/-- A register of the block as it stands. -/
def purNow (s : State) (o : Nat) : Nat :=
  if o = 0 then
    partMask s (fun t => 0 < t.level) + partMask s (fun t => t.lockoutEnd.isSome) * 256
      + b2n s.pur.bootstrap * 65536 + b2n s.pur.jtagOpen * 131072 + alarmCount s * 2 ^ 22
  else if o = 4 then Tab.get 0 s.events 0x0C
  else if o = 8 then areaInForce s / 4096
  else if 0x100 ≤ o && o < 0x500 then regPart s ((o - 0x100) / 0x80) ((o - 0x100) % 0x80)
  else if 0x800 ≤ o && o < 0x820 then
    let k := Tab.get {} s.pur.slots ((o - 0x800) / 4)
    k.alg + b2n k.manifest * 4 + b2n k.credential * 8 + k.maxLevel * 16 + b2n k.revoked * 64
  else if 0x900 ≤ o && o < 0xB00 then
    let k := Tab.get {} s.pur.slots ((o - 0x900) / 0x40)
    if k.alg = 2 then ofLe ((k.key.drop ((o - 0x900) % 0x40)).take 4) else 0
  else 0

/-- A register of the block as it is read (16, Registers): as it stood at the tick where it has changed since. -/
def regPur (s : State) (o : Nat) : Nat := (Tab.get none s.pur.shown o).getD (purNow s o)

/-! ### RTC and backup, 0x400F_0000 (17 R674), and logbook, 0x4010_0000 (17 R675) -/

def kindRtc (o : Nat) : RegKind :=
  if o = 0x00 then .hostRw
  else if o = 0x08 then .hostRw
  else if o = 0x18 then .w1c
  else if o = 0x1C then .rw
  else if o ≤ 0x28 then .ro
  else if 0x100 ≤ o && o < 0x180 then .ro
  else if 0x180 ≤ o && o < 0x200 then .hostRw
  else .unassigned

/-- Days from 2000-01-01 to the first day of year 2000 + y of the proleptic Gregorian calendar. -/
def yearDays (y : Nat) : Nat := 365 * y + (y + 3) / 4 - (y + 99) / 100 + (y + 399) / 400

/-- 2000 + y is a leap year. -/
def leap (y : Nat) : Bool := y % 4 == 0 && (y % 100 != 0 || y % 400 == 0)

/-- Days of the months of a year. -/
def monthDays (y : Nat) : List Nat := [31, if leap y then 29 else 28, 31, 30, 31, 30, 31, 31, 30, 31, 30, 31]

/-- The month (from 1) and day (from 1) of day `d` of a year. -/
def monthOf : List Nat → Nat → Nat → Nat × Nat
  | [], m, d => (m, d + 1)
  | n :: t, m, d => if d < n then (m, d + 1) else monthOf t (m + 1) (d - n)

/-- The year less 2000 of a day count; `n` bounds the search. -/
def yearOf : Nat → Nat → Nat → Nat
  | 0, y, _ => y
  | n + 1, y, d => if d < yearDays (y + 1) then y else yearOf n (y + 1) d

/-- `RTC_DATE` of a count of seconds (17 R653): day 0 is a Saturday, weekday 5. -/
def dateReg (secs : Nat) : Nat :=
  let d := secs / 86400
  let y := yearOf 140 0 d
  let md := monthOf (monthDays y) 1 (d - yearDays y)
  y % 256 + md.1 * 256 + md.2 * 4096 + (d + 5) % 7 * 2 ^ 17

/-- `RTC_TIME` of a count of seconds. -/
def timeReg (secs : Nat) : Nat := secs / 3600 % 24 + secs / 60 % 60 * 32 + secs % 60 * 2048

/-- The timebase cycle of the module time (02 R57: 100 MHz). -/
def cycleNow (s : State) : Nat := s.now / (10 * nsUnit)
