/-- Every generator of landing `x` run on to now. The steps of the active landing reach the pins outside Adrift; those that the other
landing makes in a fail-over gap are counted (09 R360, 10 R400, R403). -/
def runAxes (x : Side) (s : State) : State :=
  (s.ld x).axe.axes.foldl (fun s q =>
    let r := runAxis s.nowNs ((s.ld x).axe.axis q.1)
    let s := s.modAxis x q.1 (fun _ => r.1)
    match s.arb.gap with
    | some g => if x = g.1.other then s.modArb (fun b => { b with gapSteps := Tab.upd 0 b.gapSteps q.1 (· + (r.2.old + r.2.new)) }) else s
    | none => if s.passes x && !s.arb.adrift then { s with pins := pinsStep q.1 r.2 s.pins } else s) s

/-- The steps of a fail-over gap handed to the new active landing (09 R360): its accumulators stand where the pins do, and the missing
counts go to the first segment that starts after the gap. Log entry 68 (DEDUCED, unsafe). -/
def takeGapSteps (x : Side) (s : State) : State :=
  let s' := s.modArb (fun b => { b with gapSteps := [] })
  s.arb.gapSteps.foldl (fun s q =>
    raise (.landing x) 0x0812 q.1 (s.modAxis x q.1 (fun ax =>
      { ax with acc := ax.acc - q.2 * accCount, carry := ax.carry + q.2 * 65536 }))) s'

/-- |K| at its largest (09 R359). -/
def kMax : Nat := 11258999068425

/-- The segment of a motion `delta` over `n` cycles from instant `start` after a last sign, and the counts carried over (09 R357 to
R359). Log entry 66 (DEDUCED, unsafe). -/
def planSeg (start n tdir : Nat) (lastNeg : Bool) (delta : Int) : AxeSeg × Int :=
  let neg := decide (delta < 0)
  let idle := if delta ≠ 0 && neg ≠ lastNeg then tdir else 0
  let n' := n - idle
  let big := delta.natAbs * 2 ^ 32 / n' > kMax
  let d := if big then ((kMax + 1) * n' - 1) / 2 ^ 32 else delta.natAbs
  let k := d * 2 ^ 32 / n'
  let sg := fun (v : Nat) => if neg then -(v : Int) else (v : Int)
  ({ start := start, n := n, idle := idle, k := sg k, r := d * 2 ^ 32 - k * n', neg := neg, delta := sg d }, delta - sg d)

/-! ### Profiles in place (09 R349, R350, R355) -/

/-- Seconds from a plan's origin to an instant, in FP64. -/
def Axis.tau (ax : Axis) (t : Nat) : F64 := nsSec ((t : Int) - ax.origin)

/-- Position, velocity and acceleration at an instant: by the plan before the running one where the instant lies before its
origin. -/
def Axis.at_ (ax : Axis) (t : Nat) : AxePva :=
  if (t : Int) < ax.origin && !ax.was.isEmpty then profileAt ax.was (nsSec ((t : Int) - ax.wasOrigin)) else profileAt ax.plan (ax.tau t)

/-- The position at an instant in Counts 48.16. -/
def Axis.counts (ax : Axis) (scale : F64) (t : Nat) : Int := toCounts (ax.at_ t).p scale + ax.off
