-- ==== Sys2Proof/Machine/Fusion.lean ====
section
/-!
DEFINITION. The reference fusion engine (chapter 06): samples taken in, the epoch, tracks, and the fusion commands.
-/
namespace Sys2Proof.Machine

/-! ### Configuration (06 R261) -/

/-- A field of the configuration header. -/
def fusHdr (m : Tab Byte) (k n : Nat) : Nat := if (enginePart m 5).isNone then 0 else le m (partOff m 5 + k) n

/-- An FP32 field at an offset, widened; an FP64 field. -/
def wideAt (m : Tab Byte) (o : Nat) : F64 := F32.widen (BitVec.ofNat 32 (le m o 4))
def f64At (m : Tab Byte) (o : Nat) : F64 := BitVec.ofNat 64 (le m o 8)

/-- The process noise densities of the nine states. -/
def fusQ (m : Tab Byte) : Vec := (List.range 9).map (fun i => wideAt m (partOff m 5 + 0x20 + 4 * i))

/-- The kind, time base, group and flags of the stream whose descriptor is at `d`. -/
def dKind (m : Tab Byte) (d : Nat) : Nat := le m (d + 1) 1
def dBase (m : Tab Byte) (d : Nat) : Nat := le m (d + 2) 1
def dGroup (m : Tab Byte) (d : Nat) : Nat := le m (d + 3) 1
def dFlag (m : Tab Byte) (d b : Nat) : Bool := bitOf (le m (d + 5) 1) b

/-- The interpolation and extrapolation limits in ns. -/
def dInterp (m : Tab Byte) (d : Nat) : Int := (le m (d + 0xC) 4 * 1000 : Nat)
def dExtrap (m : Tab Byte) (d : Nat) : Int := (le m (d + 0x10) 4 * 1000 : Nat)

/-- The epoch instant τ_e in ns of module time (06 R238), with crossings counted from the manifest start. -/
def fusTau (s : State) (x : Side) (e : Int) : Int :=
  let l := s.ld x
  let m := l.fmn.img
  let c : Int := ((l.fmn.crossing - l.fus.start : Nat) : Int)
  let ec : Int := (epochCrossings (imgPeriod m) : Nat)
  (((s.grid x).last / nsUnit : Nat) : Int) - (c - e * ec) * (periodNs (imgPeriod m) : Nat) - (fusHdr m 0 4 * 1000 : Nat)

/-- The epoch whose delivery window is open (06 R238). Log entry 110 (DESIGN CHOICE, safe). -/
def Fus.window (f : Fus) : Nat := f.closed.elim 0 (· + 1)

/-! ### ALIGN (06 R234 to R239) -/

/-- A clock model's offset at an instant (06 R236). -/
def FusClock.at_ (c : FusClock) (t : Int) : F64 := F64.add c.o (F64.mul c.rho (F64.ofInt (t - c.t)))

/-- A value in whole nanoseconds. -/
def toNs (v : F64) : Int := F64.toInt v 0 (-(2 ^ 63)) (2 ^ 63 - 1)

/-- An FP32 σ that is finite and positive. -/
def sigmaOk (b : Word) : Bool := F32.finite b && F32.lt 0 b

/-- The σ that a kind uses. -/
def usedSigma (kind : Nat) : List Nat := if kind ≤ 2 then [0, 1] else if kind = 5 then [0] else [0, 1, 2]

/-- A sample put in its place by instant. -/
def insertSample (p : FusSample) : List FusSample → List FusSample
  | [] => [p]
  | q :: t => if p.t < q.t then p :: q :: t else q :: insertSample p t

/-- A sample put into a history: joined to the list of the same stamp (06 R234), or in its place by instant. -/
def joinSample (p : FusSample) (l : List FusSample) : List FusSample :=
  if l.any (fun q => q.stamp = p.stamp) then
    l.map (fun q => if q.stamp = p.stamp then { q with objs := q.objs ++ p.objs } else q)
  else insertSample p l

/-- Stream `n` of landing `x` changed. -/
def State.modStream (s : State) (x : Side) (n : Nat) (f : FusStream → FusStream) : State :=
  s.modLd x (fun l => { l with fus := { l.fus with streams := Tab.upd {} l.fus.streams n f } })

/-- The smaller clock observation. -/
def minObs (old : Option (Int × Int)) (o : Int × Int) : Option (Int × Int) :=
  match old with
  | none => some o
  | some b => if o.1 < b.1 then some o else some b

/-- A sample stored as on time or late (06 R239). -/
def storeSample (x : Side) (n : Nat) (p : FusSample) (s : State) : State :=
  let f := (s.ld x).fus
  let e := f.window
  let s := s.modStream x n (fun t => { t with latest := (p.objs.getLast?).map (fun o => (o.2.1, o.2.2)) })
  if fusTau s x ((e : Int) - 1) < p.t then s.modStream x n (fun t => { t with hist := joinSample p t.hist })
  else
    let s := s.modStream x n (fun t => { t with late := (t.late + 1) % 256 })
    let h := (p.t - fusTau s x 0) / 10000000
    if h < (f.histFrom : Int) || 64 < (e : Int) - h then
      raise (.landing x) 0x0505 n
        (s.modLd x (fun l => { l with fus := { l.fus with lateDiscarded := satAdd 0xFFFF l.fus.lateDiscarded 1 } }))
    else s.modStream x n (fun t => { t with lates := joinSample p t.lates })

/-- The instant of a sample of stream state `t` (06 R233): a clock model's offset where the base is SOURCE. -/
def sampleInstant (base : Nat) (lam stamp a : Int) (t : FusStream) : Int :=
  if base = 0 then stamp
  else if base = 1 then a - lam
  else match (if t.adrift then t.cand else t.clk) with
    | some c => stamp + toNs (c.at_ a)
    | none => a - lam

/-- The words of an entry acted on (06 R235). -/
def alignEntry (x : Side) (ws : List Pw) (s : State) : State :=
  let b := ofWords ws
  let fld := fun (o n : Nat) => ofLe ((b.drop o).take n)
  let n := fld 0 1
  if n = 0xFF then s
  else if ws.any (fun w => w.p) then raise (.landing x) 0x0502 0 s
  else
    let m := (s.ld x).fmn.img
    let bad := raisePerSecond (.landing x) 0x0501 n n
    match fusDesc m n with
    | none => bad s
    | some d =>
      let k := dKind m d
      let sg := (List.range 3).map (fun i => BitVec.ofNat 32 (fld (0x30 + 4 * i) 4))
      if fld 2 2 ≥ 2 || fld 4 4 ≠ 0 || fld 0x3C 4 ≠ 0 || !((usedSigma k).all (fun i => sigmaOk (sg.getD i 0)))
          || (k ≠ 3 && k ≠ 4 && fld 1 1 ≠ 0) then bad s
      else
        let t := (s.ld x).fus.stream n
        let base := dBase m d
        let lam : Int := (le m (d + 8) 4 : Nat)
        let stamp : Int := (fld 8 8 : Nat)
        let a : Int := (fld 0x10 8 : Nat)
        let o := a - stamp - lam
        let s := if base = 2 then s.modStream x n (fun t => { t with
            oMin := minObs t.oMin (o, a),
            clk := if t.clk.isNone && !t.adrift then some { o := F64.ofInt o, t := a } else t.clk,
            cand := if t.cand.isNone && t.adrift then some { o := F64.ofInt o, t := a } else t.cand,
            candNew := t.candNew || (t.cand.isNone && t.adrift) }) else s
        let t := if base = 2 then (s.ld x).fus.stream n else t
        let inst := sampleInstant base lam stamp a t
        if a < inst then raisePerSecond (.landing x) 0x0503 n n s
        else if t.adrift then s
        else
          let ms := (List.range 3).map (fun i => BitVec.ofNat 64 (fld (0x18 + 8 * i) 8))
          storeSample x n { t := inst, a := a, stamp := if base = 1 then a else stamp, objs := [(fld 1 1, ms, sg)] } s

/-- ALIGN (06 R235): the entry acted on, then its stream field written with 0xFF. -/
def alignOp (x : Side) (q : Nat) (s : State) : State :=
  let a := 0x30053000 + 64 * (q % 64)
  let r := memReadN x a 8 s
  memPut x a [0xFF] (alignEntry x r.1 r.2)

/-- ALIGN (06 R235). -/
def execAlign (at_ : Nat) (x : Side) (q : Nat) (s : State) : Host.Outcome State Fault Refusal :=
  .next (runEntry x 0x05 1 (some q) none (fun _ => alignOp x q) (advance at_ s))

/-! ### Tracks (06 R247) -/

/-- A track record. `cov` is the covariance of (N, E, vN, vE). -/
structure FusTrack where
  st : Nat := 0
  typ : Nat := 0
  stream : Nat := 0
  hits : Nat := 0
  epoch : Nat := 0
  pos : F64 × F64 := (0, 0)
  vel : F64 × F64 := (0, 0)
  cov : Mat := []
  d2 : F32 := 0
  misses : Nat := 0
  label : Nat := 0
deriving DecidableEq, Repr

/-- The place of element (i, j) of the upper triangle by rows of a 4 by 4 matrix. -/
def triIdx (i j : Nat) : Nat := let a := min i j; let b := max i j; a * 4 - a * (a + 1) / 2 + b
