-- ==== Sys2Proof/Machine/Crypto.lean ====
section
/-!
DEFINITION. The published checks and signatures the spec names: cyclic redundancy checks, SHA-256 and HMAC-SHA-256
(FIPS 180-4, FIPS 198-1), ECDSA over P-256 (FIPS 186). The spec names them and does not restate them: DEDUCED, see the
assumption log.
-/
namespace Sys2Proof.Machine

/-! ### Cyclic redundancy checks -/

/-- `k` bits of a reflected CRC: shift right, fold in the reflected polynomial. -/
def crcRefBits (poly : Nat) : Nat → Nat → Nat
  | 0, c => c
  | k + 1, c => crcRefBits poly k (if c % 2 = 1 then (c / 2) ^^^ poly else c / 2)

/-- A reflected CRC over bytes. Log entry 11 (DEDUCED, unsafe). -/
def crcRef (poly : Nat) : List Byte → Nat → Nat
  | [], c => c
  | b :: t, c => crcRef poly t (crcRefBits poly 8 (c ^^^ b.toNat))

/-- `k` bits of a forward CRC of width `w`. -/
def crcFwdBits (w poly : Nat) : Nat → Nat → Nat
  | 0, c => c
  | k + 1, c => crcFwdBits w poly k (if c / 2 ^ (w - 1) = 1 then (c * 2 % 2 ^ w) ^^^ poly else c * 2 % 2 ^ w)

/-- A forward CRC of width `w` (8 or more) over bytes. -/
def crcFwd (w poly : Nat) : List Byte → Nat → Nat
  | [], c => c
  | b :: t, c => crcFwd w poly t (crcFwdBits w poly 8 (c ^^^ (b.toNat * 2 ^ (w - 8))))

/-- The CRC-32 of the IEEE 802.3 frame check sequence (02 R93, 16 R614, 17 R650). -/
def crc32 (b : List Byte) : Nat := crcRef 0xEDB88320 b 0xFFFFFFFF ^^^ 0xFFFFFFFF

/-! ### SHA-256 -/

/-- The whole part of the cube root of `x`, from its part `r` down to the unit in `b` bits. -/
def cubeRoot (x : Nat) : Nat → Nat → Nat
  | 0, r => r
  | b + 1, r => cubeRoot x b (if (r + 2 ^ b) ^ 3 ≤ x then r + 2 ^ b else r)

/-- The primes below 324: no smaller number from 2 to 17 divides them. -/
def smallPrimes : List Nat :=
  (List.range 324).filter (fun n => 2 ≤ n && (List.range 18).all (fun d => d < 2 || n ≤ d || n % d ≠ 0))

/-- The round constants: the first 32 bits of the fractions of the cube roots of the first 64 primes. -/
def shaK : List (BitVec 32) := (smallPrimes.take 64).map (fun p => BitVec.ofNat 32 (cubeRoot (p * 2 ^ 96) 35 0))

/-- The eight working words. -/
structure ShaState where
  a : BitVec 32 := 0x6a09e667
  b : BitVec 32 := 0xbb67ae85
  c : BitVec 32 := 0x3c6ef372
  d : BitVec 32 := 0xa54ff53a
  e : BitVec 32 := 0x510e527f
  f : BitVec 32 := 0x9b05688c
  g : BitVec 32 := 0x1f83d9ab
  h : BitVec 32 := 0x5be0cd19
deriving DecidableEq, Repr

/-- The message schedule: the newest word first, extended by `n` words. -/
def shaExtend : Nat → List (BitVec 32) → List (BitVec 32)
  | 0, w => w
  | n + 1, w =>
    let x := w.getD 14 0
    let y := w.getD 1 0
    let s0 := x.rotateRight 7 ^^^ x.rotateRight 18 ^^^ (x >>> 3)
    let s1 := y.rotateRight 17 ^^^ y.rotateRight 19 ^^^ (y >>> 10)
    shaExtend n ((w.getD 15 0 + s0 + w.getD 6 0 + s1) :: w)

/-- One round. -/
def shaRound (s : ShaState) (kw : BitVec 32) : ShaState :=
  let s1 := s.e.rotateRight 6 ^^^ s.e.rotateRight 11 ^^^ s.e.rotateRight 25
  let ch := (s.e &&& s.f) ^^^ (~~~s.e &&& s.g)
  let t1 := s.h + s1 + ch + kw
  let s0 := s.a.rotateRight 2 ^^^ s.a.rotateRight 13 ^^^ s.a.rotateRight 22
  let mj := (s.a &&& s.b) ^^^ (s.a &&& s.c) ^^^ (s.b &&& s.c)
  { a := t1 + (s0 + mj), b := s.a, c := s.b, d := s.c, e := s.d + t1, f := s.e, g := s.f, h := s.g }

/-- The number big-endian bytes spell. -/
def ofBe (b : List Byte) : Nat := b.foldl (fun n x => n * 256 + x.toNat) 0

/-- `n` big-endian bytes of a number. -/
def beBytes (n v : Nat) : List Byte := (leBytes n v).reverse

/-- The 32-bit words of a block. -/
def beWords : Nat → List Byte → List (BitVec 32)
  | 0, _ => []
  | n + 1, b => BitVec.ofNat 32 (ofBe (b.take 4)) :: beWords n (b.drop 4)

/-- One 64-byte block. -/
def shaBlock (s : ShaState) (b : List Byte) : ShaState :=
  let w := (shaExtend 48 (beWords 16 b).reverse).reverse
  let r := (List.zipWith (· + ·) shaK w).foldl shaRound s
  { a := s.a + r.a, b := s.b + r.b, c := s.c + r.c, d := s.d + r.d, e := s.e + r.e, f := s.f + r.f, g := s.g + r.g,
    h := s.h + r.h }

/-- The blocks of a padded message. -/
def shaBlocks : Nat → ShaState → List Byte → ShaState
  | 0, s, _ => s
  | n + 1, s, b => shaBlocks n (shaBlock s (b.take 64)) (b.drop 64)

/-- SHA-256. Log entry 11 (DEDUCED, unsafe). -/
def sha256 (m : List Byte) : List Byte :=
  let n := m.length
  let z := (119 - n % 64) % 64
  let p := m ++ [0x80] ++ List.replicate z 0 ++ beBytes 8 (n * 8)
  let s := shaBlocks (p.length / 64) {} p
  [s.a, s.b, s.c, s.d, s.e, s.f, s.g, s.h].flatMap (fun w => beBytes 4 w.toNat)

/-- HMAC-SHA-256 with a key of at most 64 bytes. -/
def hmac256 (key m : List Byte) : List Byte :=
  let k := key ++ List.replicate (64 - key.length) 0
  sha256 (k.map (· ^^^ 0x5C) ++ sha256 (k.map (· ^^^ 0x36) ++ m))

/-! ### ECDSA P-256 -/

def p256P : Nat := 0xffffffff00000001000000000000000000000000ffffffffffffffffffffffff
def p256N : Nat := 0xffffffff00000000ffffffffffffffffbce6faada7179e84f3b9cac2fc632551
def p256B : Nat := 0x5ac635d8aa3a93e7b3ebbd55769886bc651d06b0cc53b0f63bce3c3e27d2604b
def p256Gx : Nat := 0x6b17d1f2e12c4247f8bce6e563a440f277037d812deb33a0f4a13945d898c296
def p256Gy : Nat := 0x4fe342e2fe1a7f9b8ee7eb4a7c0f9e162bce33576b315ececbb6406837bf51f5

/-- b to the power whose bits are given by `e`, modulo `m`; `k` bits. -/
def powMod (m : Nat) : Nat → Nat → Nat → Nat
  | 0, _, _ => 1 % m
  | k + 1, b, e =>
    let r := powMod m k (b * b % m) (e / 2)
    if e % 2 = 1 then b * r % m else r

/-- The inverse modulo a prime. -/
def invMod (m a : Nat) : Nat := powMod m 256 (a % m) (m - 2)

/-- A point of the curve; none is the point at infinity. -/
abbrev EcPoint := Option (Nat × Nat)

def subMod (m a b : Nat) : Nat := (a % m + m - b % m) % m

/-- Point addition. -/
def ecAdd (P Q : EcPoint) : EcPoint :=
  match P, Q with
  | none, q => q
  | p, none => p
  | some (x1, y1), some (x2, y2) =>
    if x1 = x2 && (y1 + y2) % p256P = 0 then none
    else
      let l := if x1 = x2 then subMod p256P (3 * x1 * x1) 3 * invMod p256P (2 * y1) % p256P
        else subMod p256P y2 y1 * invMod p256P (subMod p256P x2 x1) % p256P
      let x := subMod p256P (l * l) (x1 + x2)
      some (x, subMod p256P (l * subMod p256P x1 x) y1)

/-- Scalar multiplication over `k` bits. -/
def ecMul : Nat → Nat → EcPoint → EcPoint
  | 0, _, _ => none
  | k + 1, e, P =>
    let r := ecMul k (e / 2) (ecAdd P P)
    if e % 2 = 1 then ecAdd P r else r

/-- The public key lies on the curve. -/
def onCurve (x y : Nat) : Bool :=
  x < p256P && y < p256P && y * y % p256P == (subMod p256P (x * x % p256P * x) (3 * x) + p256B) % p256P

/-- ECDSA verification of `sig` (r then s, each 32 bytes big-endian) by the public key (x then y, each 32 bytes
big-endian) over SHA-256 of the message. -/
def ecdsaVerify (key sig m : List Byte) : Bool :=
  let x := ofBe (key.take 32)
  let y := ofBe ((key.drop 32).take 32)
  let r := ofBe (sig.take 32)
  let t := ofBe ((sig.drop 32).take 32)
  if !onCurve x y || r = 0 || t = 0 || p256N ≤ r || p256N ≤ t then false
  else
    let w := invMod p256N t
    let e := ofBe (sha256 m)
    match ecAdd (ecMul 256 (e * w % p256N) (some (p256Gx, p256Gy))) (ecMul 256 (r * w % p256N) (some (x, y))) with
    | none => false
    | some (px, _) => px % p256N == r

end Sys2Proof.Machine
end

----

■ **Assignment**:
What you return must be the lines above that run from the line with "def runAxes (x" to the line with "x = g.1.other", inclusive, each copied exactly.

■ **Response**:
def runAxes (x : Side) (s : State) : State :=
  (s.ld x).axe.axes.foldl (fun s q =>
    let r := runAxis s.nowNs ((s.ld x).axe.axis q.1)
    let s := s.modAxis x q.1 (fun _ => r.1)
    match s.arb.gap with
    | some g => if x = g.1.other then s.modArb (fun b => { b with gapSteps := Tab.upd 0 b.gapSteps q.1 (· + (r.2.old + r.2.new)) }) else s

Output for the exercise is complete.